Yeah, thank you for the question. Yeah, colleagues already, as already mentioned that during the presentation. This is a complex impact. There were some competition elements where we were, you know, not too aggressive on the pricing and didn't want to go for the pricing course on some tickets. Therefore, some refinancing happened, but that was, you know, choice ours not to be too aggressive, as I mentioned. One of the reasons was balancing our loan-to-deposit ratio, which Thomas already mentioned in more detail, I will not repeat. I'm kind of confident with that our growth in the loan book will continue.

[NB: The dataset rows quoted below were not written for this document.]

/-- A start window opens at the tree whose root works in the region (R260, R401). -/
def openTree (p r new : Nat) (s : State) (f : Falling) : State :=
  match f.ev with
  | .window ty n len =>
    let tk := treeKey p ty.val n.val
    let t := s.tree tk
    if s.rootRegion t == some r then
      tryTree (s.updTree tk (fun t => { t with
        gated := true
        openUntil := if f.stroke + len ≤ new then t.openUntil else some (max (t.openUntil.getD 0) (f.stroke + len)) })) tk
    else s
  | _ => s

/-- STROKEWAITs whose target the count has reached complete, at a catch point (R97, R250). -/
def releaseWaits (s : State) (r count : Nat) : State :=
  s.each (regionCores r) (fun s k =>
    s.each ((s.core k).syRun.filter (fun x => wFn x.op.w == 4 && decide (x.key ≤ count) && !(s.core k).catches.any (fun c => c.seq == some x.op.seq)))
      (fun s x => catchAt s k (some x.op.seq)))

/-! ## The boundary -/

/-- What the first region of a partition to reach a stroke does for it before its own work: a new layout comes into force, the
phase is entered, groups rotate. -/
def partitionStroke (s : State) (p n : Nat) (fall : List Falling) : State :=
  let s1 := if (s.hub p).lay.startStroke ≤ n then newLayoutStarts s p else s
  let s2 := fall.foldl (fun s f => match f.ev with
    | .phase ph => s.updHub p (fun h => { h with phase := ph.val })
    | _ => s) s1
  (((s2.layoutOf p).map (·.crews)).getD []).foldl (rotateCrew p n) s2

/-- Action 6: the strokes that the partition has not seen, and the events that no region has acted on before. -/
def partitionTriggers (s : State) (p old new : Nat) (evs : List PendEvent) : State :=
  let s1 := if old < new then (strokesAfter old new).foldl (fun s n => fetcherStroke s p n) (s.updHub p (fun h => { h with trig := new })) else s
  let s2 := if evs.any (fun e => e.ev == .fetch) then fetchStroke s1 p else s1
  if evs.any (fun e => e.ev == .replacement) then startReplacement s2 p else s2

/-- What falls on a region of a partition in the strokes after old up to new, in its order. -/
def State.fallsOn (s : State) (r p old new : Nat) : List Falling :=
  sortBy (fun a b => decide (a.stroke < b.stroke) || (a.stroke == b.stroke && decide (a.posted ≤ b.posted)))
    (s.planned p old new ++ (s.reached r p old new).map (fun e => ({ stroke := e.stroke, posted := e.posted + 1, ev := e.ev } : Falling)))

/-- A region is to run at a point: a change starts unless it runs there. -/
def startChange (s : State) (r p : Nat) (a : Assign) (op : Nat) : State :=
  if op = (s.region r).op then s else (changeNow s r op).updCrew p a.crew (fun k => { k with op := op })

/-- A region of a partition takes the strokes after old up to new. -/
def partBoundary (s : State) (r p old new : Nat) : State :=
  let trig := (s.hub p).trig
  let evs := s.reached r p old new
  let sorted := s.fallsOn r p old new
  -- action 3
  let s1 := evs.foldl (takeEvent r) s
  let s2 := if trig < new then partitionStroke s1 p new sorted else s1
  let s3 := setRatio s2 r
  -- action 4
  let s4 := match (s3.region r).assign with
    | some a =>
      let x := pointAfter s3 p r a sorted
      startChange x.1 r p a x.2
    | none => s3
  -- action 5, with the crews that start
  let s5 := sorted.foldl (startOn p r) (releaseWaits s4 r new)
  let s6 := sorted.foldl (openTree p r new) s5
  partitionTriggers s6 p trig new (evs.filter (fun e => !e.applied))

/-- REGION_STROKE_BOUNDARY (R47, R51). A TELEMETRY event samples what action 2 latches at every boundary (R48, R309). -/
def execRegionStrokeBoundary (r : PRegion) (mean : W16) (s : State) : Host.Outcome State Fault Refusal :=
  .next (
    let x := s.region r
    let new := (s.cox (r.val / 4)).count
    if x.clock == .running && !x.fenced && decide (x.count < new) then
      let s1 := s.updRegion r (fun x => { x with count := new, acted := new, stkMean := mean.toNat })
      let s2 := admitWindows s1 r new
      let s3 := match s.partOfSite (r.val / 4) with
        | some p => if s.partStopped p then s2 else partBoundary s2 r p x.acted new
        | none => s2
      pruneEvents s3 (r.val / 4)
    else s)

We gave in our projections that we're, well, I believe we will come back to the double digit growth in 2026 in all areas. We see rather positive for all main areas of our financing, both, you know, corporate lending, mortgages, consumer lending. Yeah, rather positive for this year. With this, you know, strong capital and liquidity base, I see that we will continue growing in line with the market.

Moderator

Thank you, Vytautas. The second question from Andre. It's about the loan book growth in 2026. What are the preconditions to achieve our unit of 11% loan book growth in the next year?

Tomas Varenbergas
CFO, Artea Bank

I will take that question. Hi, Andre. Our deposits portfolio growth for this year is set at a lower rate than the loan book, because we pre-funded ourselves during the last year. To grow at 11%, 11%, we do not have, we do not see any risk, and we are confident to achieve that. We do see that a high demand for the credit in the country, either it's mortgages or corporates. Of course, some seasonality between the quarters could be, but in overall, 11% and loan growth together with a lower growth of deposits, it's what we are confident we can achieve.

Moderator

The next question comes from Signet Bank. Good morning, Valters. Assuming no reversals, how Cost of Risk is expected to develop in 2026?

Tomas Varenbergas
CFO, Artea Bank

Yeah. Hi, Walters, I will take that question. Actually, our budgeted Cost of Risk level for 2026 is more or less similar what we have achieved during the last year. Well, given the macro situation in the country, we do believe and we are confident that we can end up at that level.

Moderator

Thank you. The next question is from David: Why did you feel the need to strategically improve your loan-to-deposit ratio and strengthen the balance sheet resilience last year?

Tomas Varenbergas
CFO, Artea Bank

Yes, hi, David, , I will take that question. So we hit some, you know, the levels of the ratio itself as high. You know, to be at 105% on loan-to-deposit ratio, we believe it's a high level, so that's why we decided to bring that to 90s, mid-90s. And well, we always said that to be at 95% or 90% in loan-to-deposit ratio is what our long-term target level is.

Moderator

The next question comes from Dallas: How come you're so cautious about 2026 guidance, but very bullish on 2027 and 2028? With big net profit growth in those two years?

Tomas Varenbergas
CFO, Artea Bank

Yes. Hi, Dallas. Actually, you know, the profit line development depends on the one-offs. This is the one thing. If we look into the adjusted ratios, the growth is not as significant as with the line to with the one-offs. We do believe with the end of the investment phase, that is expected to be end of this year or beginning of next year, our operational leverage will increase, and the investments that we are making now is the reason in order to bring the bank growing and to the level of the profitability that we committed to achieve for the shareholders, and it's above 17%.

Moderator

Don't see any additional questions at this given moment. If you have any additional questions after this call, please feel free to email investor relations team and get back to you shortly after. We'll conclude our Q&A session. Thank you for dialing in today, and thank you for your continued interest in our story. We'll see you next quarter.